# [Task prompt]
Give the number of lines in the material below where the word "boot" shows up, without anything else.

# [Task inputs]
--- START ---
-- ==== Sys2Proof/Laws/State.lean ====
section
/-!
SUPPORT. Laws of the state: each field under each update of one register, table entry or record, and what a lookup gives
after an update.
-/
namespace Sys2Proof.Machine

variable {s : State}

/-! ## Fields an update leaves alone -/

@[simp] theorem updSq_flash {n : Nat} {f : Sq → Sq} : (updSq n f s).flash = s.flash := rfl
@[simp] theorem updSq_rows {n : Nat} {f : Sq → Sq} : (updSq n f s).rows = s.rows := rfl
@[simp] theorem updSq_slots {n : Nat} {f : Sq → Sq} : (updSq n f s).slots = s.slots := rfl
@[simp] theorem updSq_pools {n : Nat} {f : Sq → Sq} : (updSq n f s).pools = s.pools := rfl
@[simp] theorem updSq_skein {n : Nat} {f : Sq → Sq} : (updSq n f s).skein = s.skein := rfl
@[simp] theorem updSq_groups {n : Nat} {f : Sq → Sq} : (updSq n f s).groups = s.groups := rfl
@[simp] theorem updSq_bed {n : Nat} {f : Sq → Sq} : (updSq n f s).bed = s.bed := rfl
@[simp] theorem updSq_ports {n : Nat} {f : Sq → Sq} : (updSq n f s).ports = s.ports := rfl
@[simp] theorem updSq_drones {n : Nat} {f : Sq → Sq} : (updSq n f s).drones = s.drones := rfl
@[simp] theorem updSq_clock {n : Nat} {f : Sq → Sq} : (updSq n f s).clock = s.clock := rfl
@[simp] theorem updSq_routing {n : Nat} {f : Sq → Sq} : (updSq n f s).routing = s.routing := rfl
@[simp] theorem updSq_traffic {n : Nat} {f : Sq → Sq} : (updSq n f s).traffic = s.traffic := rfl
@[simp] theorem updSq_flows {n : Nat} {f : Sq → Sq} : (updSq n f s).flows = s.flows := rfl
@[simp] theorem updSq_course {n : Nat} {f : Sq → Sq} : (updSq n f s).course = s.course := rfl
@[simp] theorem updSq_perf {n : Nat} {f : Sq → Sq} : (updSq n f s).perf = s.perf := rfl
@[simp] theorem updSq_boot {n : Nat} {f : Sq → Sq} : (updSq n f s).boot = s.boot := rfl
@[simp] theorem updSq_power {n : Nat} {f : Sq → Sq} : (updSq n f s).power = s.power := rfl
@[simp] theorem updSq_drops {n : Nat} {f : Sq → Sq} : (updSq n f s).drops = s.drops := rfl
@[simp] theorem updSq_out {n : Nat} {f : Sq → Sq} : (updSq n f s).out = s.out := rfl
@[simp] theorem updSq_pending {n : Nat} {f : Sq → Sq} : (updSq n f s).pending = s.pending := rfl

@[simp] theorem updCq_flash {n : Nat} {f : Cq → Cq} : (updCq n f s).flash = s.flash := rfl
@[simp] theorem updCq_rows {n : Nat} {f : Cq → Cq} : (updCq n f s).rows = s.rows := rfl
@[simp] theorem updCq_slots {n : Nat} {f : Cq → Cq} : (updCq n f s).slots = s.slots := rfl
@[simp] theorem updCq_pools {n : Nat} {f : Cq → Cq} : (updCq n f s).pools = s.pools := rfl
@[simp] theorem updCq_skein {n : Nat} {f : Cq → Cq} : (updCq n f s).skein = s.skein := rfl
@[simp] theorem updCq_groups {n : Nat} {f : Cq → Cq} : (updCq n f s).groups = s.groups := rfl
@[simp] theorem updCq_bed {n : Nat} {f : Cq → Cq} : (updCq n f s).bed = s.bed := rfl
@[simp] theorem updCq_ports {n : Nat} {f : Cq → Cq} : (updCq n f s).ports = s.ports := rfl
@[simp] theorem updCq_drones {n : Nat} {f : Cq → Cq} : (updCq n f s).drones = s.drones := rfl
@[simp] theorem updCq_clock {n : Nat} {f : Cq → Cq} : (updCq n f s).clock = s.clock := rfl
@[simp] theorem updCq_routing {n : Nat} {f : Cq → Cq} : (updCq n f s).routing = s.routing := rfl
@[simp] theorem updCq_traffic {n : Nat} {f : Cq → Cq} : (updCq n f s).traffic = s.traffic := rfl
@[simp] theorem updCq_flows {n : Nat} {f : Cq → Cq} : (updCq n f s).flows = s.flows := rfl
@[simp] theorem updCq_course {n : Nat} {f : Cq → Cq} : (updCq n f s).course = s.course := rfl
@[simp] theorem updCq_perf {n : Nat} {f : Cq → Cq} : (updCq n f s).perf = s.perf := rfl
@[simp] theorem updCq_boot {n : Nat} {f : Cq → Cq} : (updCq n f s).boot = s.boot := rfl
@[simp] theorem updCq_power {n : Nat} {f : Cq → Cq} : (updCq n f s).power = s.power := rfl
@[simp] theorem updCq_drops {n : Nat} {f : Cq → Cq} : (updCq n f s).drops = s.drops := rfl
@[simp] theorem updCq_out {n : Nat} {f : Cq → Cq} : (updCq n f s).out = s.out := rfl
@[simp] theorem updCq_pending {n : Nat} {f : Cq → Cq} : (updCq n f s).pending = s.pending := rfl

@[simp] theorem updPort_flash {p : Nat} {f : Port → Port} : (updPort p f s).flash = s.flash := rfl
@[simp] theorem updPort_host {p : Nat} {f : Port → Port} : (updPort p f s).host = s.host := rfl
@[simp] theorem updPort_rows {p : Nat} {f : Port → Port} : (updPort p f s).rows = s.rows := rfl
@[simp] theorem updPort_slots {p : Nat} {f : Port → Port} : (updPort p f s).slots = s.slots := rfl
@[simp] theorem updPort_pools {p : Nat} {f : Port → Port} : (updPort p f s).pools = s.pools := rfl
@[simp] theorem updPort_skein {p : Nat} {f : Port → Port} : (updPort p f s).skein = s.skein := rfl
@[simp] theorem updPort_groups {p : Nat} {f : Port → Port} : (updPort p f s).groups = s.groups := rfl
@[simp] theorem updPort_bed {p : Nat} {f : Port → Port} : (updPort p f s).bed = s.bed := rfl
@[simp] theorem updPort_drones {p : Nat} {f : Port → Port} : (updPort p f s).drones = s.drones := rfl
@[simp] theorem updPort_clock {p : Nat} {f : Port → Port} : (updPort p f s).clock = s.clock := rfl
@[simp] theorem updPort_routing {p : Nat} {f : Port → Port} : (updPort p f s).routing = s.routing := rfl
@[simp] theorem updPort_traffic {p : Nat} {f : Port → Port} : (updPort p f s).traffic = s.traffic := rfl
@[simp] theorem updPort_flows {p : Nat} {f : Port → Port} : (updPort p f s).flows = s.flows := rfl
@[simp] theorem updPort_course {p : Nat} {f : Port → Port} : (updPort p f s).course = s.course := rfl
@[simp] theorem updPort_perf {p : Nat} {f : Port → Port} : (updPort p f s).perf = s.perf := rfl
@[simp] theorem updPort_boot {p : Nat} {f : Port → Port} : (updPort p f s).boot = s.boot := rfl
@[simp] theorem updPort_power {p : Nat} {f : Port → Port} : (updPort p f s).power = s.power := rfl
@[simp] theorem updPort_drops {p : Nat} {f : Port → Port} : (updPort p f s).drops = s.drops := rfl
@[simp] theorem updPort_out {p : Nat} {f : Port → Port} : (updPort p f s).out = s.out := rfl
@[simp] theorem updPort_pending {p : Nat} {f : Port → Port} : (updPort p f s).pending = s.pending := rfl

@[simp] theorem updDrone_flash {m : Nat} {f : Drone → Drone} : (updDrone m f s).flash = s.flash := rfl
@[simp] theorem updDrone_host {m : Nat} {f : Drone → Drone} : (updDrone m f s).host = s.host := rfl
@[simp] theorem updDrone_rows {m : Nat} {f : Drone → Drone} : (updDrone m f s).rows = s.rows := rfl
@[simp] theorem updDrone_slots {m : Nat} {f : Drone → Drone} : (updDrone m f s).slots = s.slots := rfl
@[simp] theorem updDrone_pools {m : Nat} {f : Drone → Drone} : (updDrone m f s).pools = s.pools := rfl
@[simp] theorem updDrone_skein {m : Nat} {f : Drone → Drone} : (updDrone m f s).skein = s.skein := rfl
@[simp] theorem updDrone_groups {m : Nat} {f : Drone → Drone} : (updDrone m f s).groups = s.groups := rfl
@[simp] theorem updDrone_bed {m : Nat} {f : Drone → Drone} : (updDrone m f s).bed = s.bed := rfl
@[simp] theorem updDrone_ports {m : Nat} {f : Drone → Drone} : (updDrone m f s).ports = s.ports := rfl
@[simp] theorem updDrone_clock {m : Nat} {f : Drone → Drone} : (updDrone m f s).clock = s.clock := rfl
@[simp] theorem updDrone_routing {m : Nat} {f : Drone → Drone} : (updDrone m f s).routing = s.routing := rfl
@[simp] theorem updDrone_traffic {m : Nat} {f : Drone → Drone} : (updDrone m f s).traffic = s.traffic := rfl
@[simp] theorem updDrone_flows {m : Nat} {f : Drone → Drone} : (updDrone m f s).flows = s.flows := rfl
@[simp] theorem updDrone_course {m : Nat} {f : Drone → Drone} : (updDrone m f s).course = s.course := rfl
@[simp] theorem updDrone_perf {m : Nat} {f : Drone → Drone} : (updDrone m f s).perf = s.perf := rfl
@[simp] theorem updDrone_boot {m : Nat} {f : Drone → Drone} : (updDrone m f s).boot = s.boot := rfl
@[simp] theorem updDrone_power {m : Nat} {f : Drone → Drone} : (updDrone m f s).power = s.power := rfl
@[simp] theorem updDrone_drops {m : Nat} {f : Drone → Drone} : (updDrone m f s).drops = s.drops := rfl
@[simp] theorem updDrone_out {m : Nat} {f : Drone → Drone} : (updDrone m f s).out = s.out := rfl
@[simp] theorem updDrone_pending {m : Nat} {f : Drone → Drone} : (updDrone m f s).pending = s.pending := rfl

@[simp] theorem updSlot_flash {n : Nat} {f : Slot → Slot} : (updSlot n f s).flash = s.flash := rfl
@[simp] theorem updSlot_host {n : Nat} {f : Slot → Slot} : (updSlot n f s).host = s.host := rfl
@[simp] theorem updSlot_rows {n : Nat} {f : Slot → Slot} : (updSlot n f s).rows = s.rows := rfl
@[simp] theorem updSlot_pools {n : Nat} {f : Slot → Slot} : (updSlot n f s).pools = s.pools := rfl
@[simp] theorem updSlot_skein {n : Nat} {f : Slot → Slot} : (updSlot n f s).skein = s.skein := rfl
@[simp] theorem updSlot_groups {n : Nat} {f : Slot → Slot} : (updSlot n f s).groups = s.groups := rfl
@[simp] theorem updSlot_bed {n : Nat} {f : Slot → Slot} : (updSlot n f s).bed = s.bed := rfl
@[simp] theorem updSlot_ports {n : Nat} {f : Slot → Slot} : (updSlot n f s).ports = s.ports := rfl
@[simp] theorem updSlot_drones {n : Nat} {f : Slot → Slot} : (updSlot n f s).drones = s.drones := rfl
@[simp] theorem updSlot_clock {n : Nat} {f : Slot → Slot} : (updSlot n f s).clock = s.clock := rfl
@[simp] theorem updSlot_routing {n : Nat} {f : Slot → Slot} : (updSlot n f s).routing = s.routing := rfl
@[simp] theorem updSlot_traffic {n : Nat} {f : Slot → Slot} : (updSlot n f s).traffic = s.traffic := rfl
@[simp] theorem updSlot_flows {n : Nat} {f : Slot → Slot} : (updSlot n f s).flows = s.flows := rfl
@[simp] theorem updSlot_course {n : Nat} {f : Slot → Slot} : (updSlot n f s).course = s.course := rfl
@[simp] theorem updSlot_perf {n : Nat} {f : Slot → Slot} : (updSlot n f s).perf = s.perf := rfl
@[simp] theorem updSlot_boot {n : Nat} {f : Slot → Slot} : (updSlot n f s).boot = s.boot := rfl
@[simp] theorem updSlot_power {n : Nat} {f : Slot → Slot} : (updSlot n f s).power = s.power := rfl
@[simp] theorem updSlot_drops {n : Nat} {f : Slot → Slot} : (updSlot n f s).drops = s.drops := rfl
@[simp] theorem updSlot_out {n : Nat} {f : Slot → Slot} : (updSlot n f s).out = s.out := rfl
@[simp] theorem updSlot_pending {n : Nat} {f : Slot → Slot} : (updSlot n f s).pending = s.pending := rfl

@[simp] theorem updGroup_flash {i : Nat} {f : Group → Group} : (updGroup i f s).flash = s.flash := rfl
@[simp] theorem updGroup_host {i : Nat} {f : Group → Group} : (updGroup i f s).host = s.host := rfl
@[simp] theorem updGroup_rows {i : Nat} {f : Group → Group} : (updGroup i f s).rows = s.rows := rfl
@[simp] theorem updGroup_slots {i : Nat} {f : Group → Group} : (updGroup i f s).slots = s.slots := rfl
@[simp] theorem updGroup_pools {i : Nat} {f : Group → Group} : (updGroup i f s).pools = s.pools := rfl
@[simp] theorem updGroup_skein {i : Nat} {f : Group → Group} : (updGroup i f s).skein = s.skein := rfl
@[simp] theorem updGroup_bed {i : Nat} {f : Group → Group} : (updGroup i f s).bed = s.bed := rfl
@[simp] theorem updGroup_ports {i : Nat} {f : Group → Group} : (updGroup i f s).ports = s.ports := rfl
@[simp] theorem updGroup_drones {i : Nat} {f : Group → Group} : (updGroup i f s).drones = s.drones := rfl
@[simp] theorem updGroup_clock {i : Nat} {f : Group → Group} : (updGroup i f s).clock = s.clock := rfl
@[simp] theorem updGroup_routing {i : Nat} {f : Group → Group} : (updGroup i f s).routing = s.routing := rfl
@[simp] theorem updGroup_traffic {i : Nat} {f : Group → Group} : (updGroup i f s).traffic = s.traffic := rfl
@[simp] theorem updGroup_flows {i : Nat} {f : Group → Group} : (updGroup i f s).flows = s.flows := rfl
@[simp] theorem updGroup_course {i : Nat} {f : Group → Group} : (updGroup i f s).course = s.course := rfl
@[simp] theorem updGroup_perf {i : Nat} {f : Group → Group} : (updGroup i f s).perf = s.perf := rfl
@[simp] theorem updGroup_boot {i : Nat} {f : Group → Group} : (updGroup i f s).boot = s.boot := rfl
@[simp] theorem updGroup_power {i : Nat} {f : Group → Group} : (updGroup i f s).power = s.power := rfl
@[simp] theorem updGroup_drops {i : Nat} {f : Group → Group} : (updGroup i f s).drops = s.drops := rfl
@[simp] theorem updGroup_out {i : Nat} {f : Group → Group} : (updGroup i f s).out = s.out := rfl
@[simp] theorem updGroup_pending {i : Nat} {f : Group → Group} : (updGroup i f s).pending = s.pending := rfl

@[simp] theorem updPool_flash {n : Nat} {f : Pool → Pool} : (updPool n f s).flash = s.flash := rfl
@[simp] theorem updPool_host {n : Nat} {f : Pool → Pool} : (updPool n f s).host = s.host := rfl
@[simp] theorem updPool_rows {n : Nat} {f : Pool → Pool} : (updPool n f s).rows = s.rows := rfl
@[simp] theorem updPool_slots {n : Nat} {f : Pool → Pool} : (updPool n f s).slots = s.slots := rfl
@[simp] theorem updPool_skein {n : Nat} {f : Pool → Pool} : (updPool n f s).skein = s.skein := rfl
@[simp] theorem updPool_groups {n : Nat} {f : Pool → Pool} : (updPool n f s).groups = s.groups := rfl
@[simp] theorem updPool_bed {n : Nat} {f : Pool → Pool} : (updPool n f s).bed = s.bed := rfl
@[simp] theorem updPool_ports {n : Nat} {f : Pool → Pool} : (updPool n f s).ports = s.ports := rfl
@[simp] theorem updPool_drones {n : Nat} {f : Pool → Pool} : (updPool n f s).drones = s.drones := rfl
@[simp] theorem updPool_clock {n : Nat} {f : Pool → Pool} : (updPool n f s).clock = s.clock := rfl
@[simp] theorem updPool_routing {n : Nat} {f : Pool → Pool} : (updPool n f s).routing = s.routing := rfl
@[simp] theorem updPool_traffic {n : Nat} {f : Pool → Pool} : (updPool n f s).traffic = s.traffic := rfl
@[simp] theorem updPool_flows {n : Nat} {f : Pool → Pool} : (updPool n f s).flows = s.flows := rfl
@[simp] theorem updPool_course {n : Nat} {f : Pool → Pool} : (updPool n f s).course = s.course := rfl
@[simp] theorem updPool_perf {n : Nat} {f : Pool → Pool} : (updPool n f s).perf = s.perf := rfl
@[simp] theorem updPool_boot {n : Nat} {f : Pool → Pool} : (updPool n f s).boot = s.boot := rfl
@[simp] theorem updPool_power {n : Nat} {f : Pool → Pool} : (updPool n f s).power = s.power := rfl
@[simp] theorem updPool_drops {n : Nat} {f : Pool → Pool} : (updPool n f s).drops = s.drops := rfl
@[simp] theorem updPool_out {n : Nat} {f : Pool → Pool} : (updPool n f s).out = s.out := rfl
@[simp] theorem updPool_pending {n : Nat} {f : Pool → Pool} : (updPool n f s).pending = s.pending := rfl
--- END ---
# [Answer for the task]
7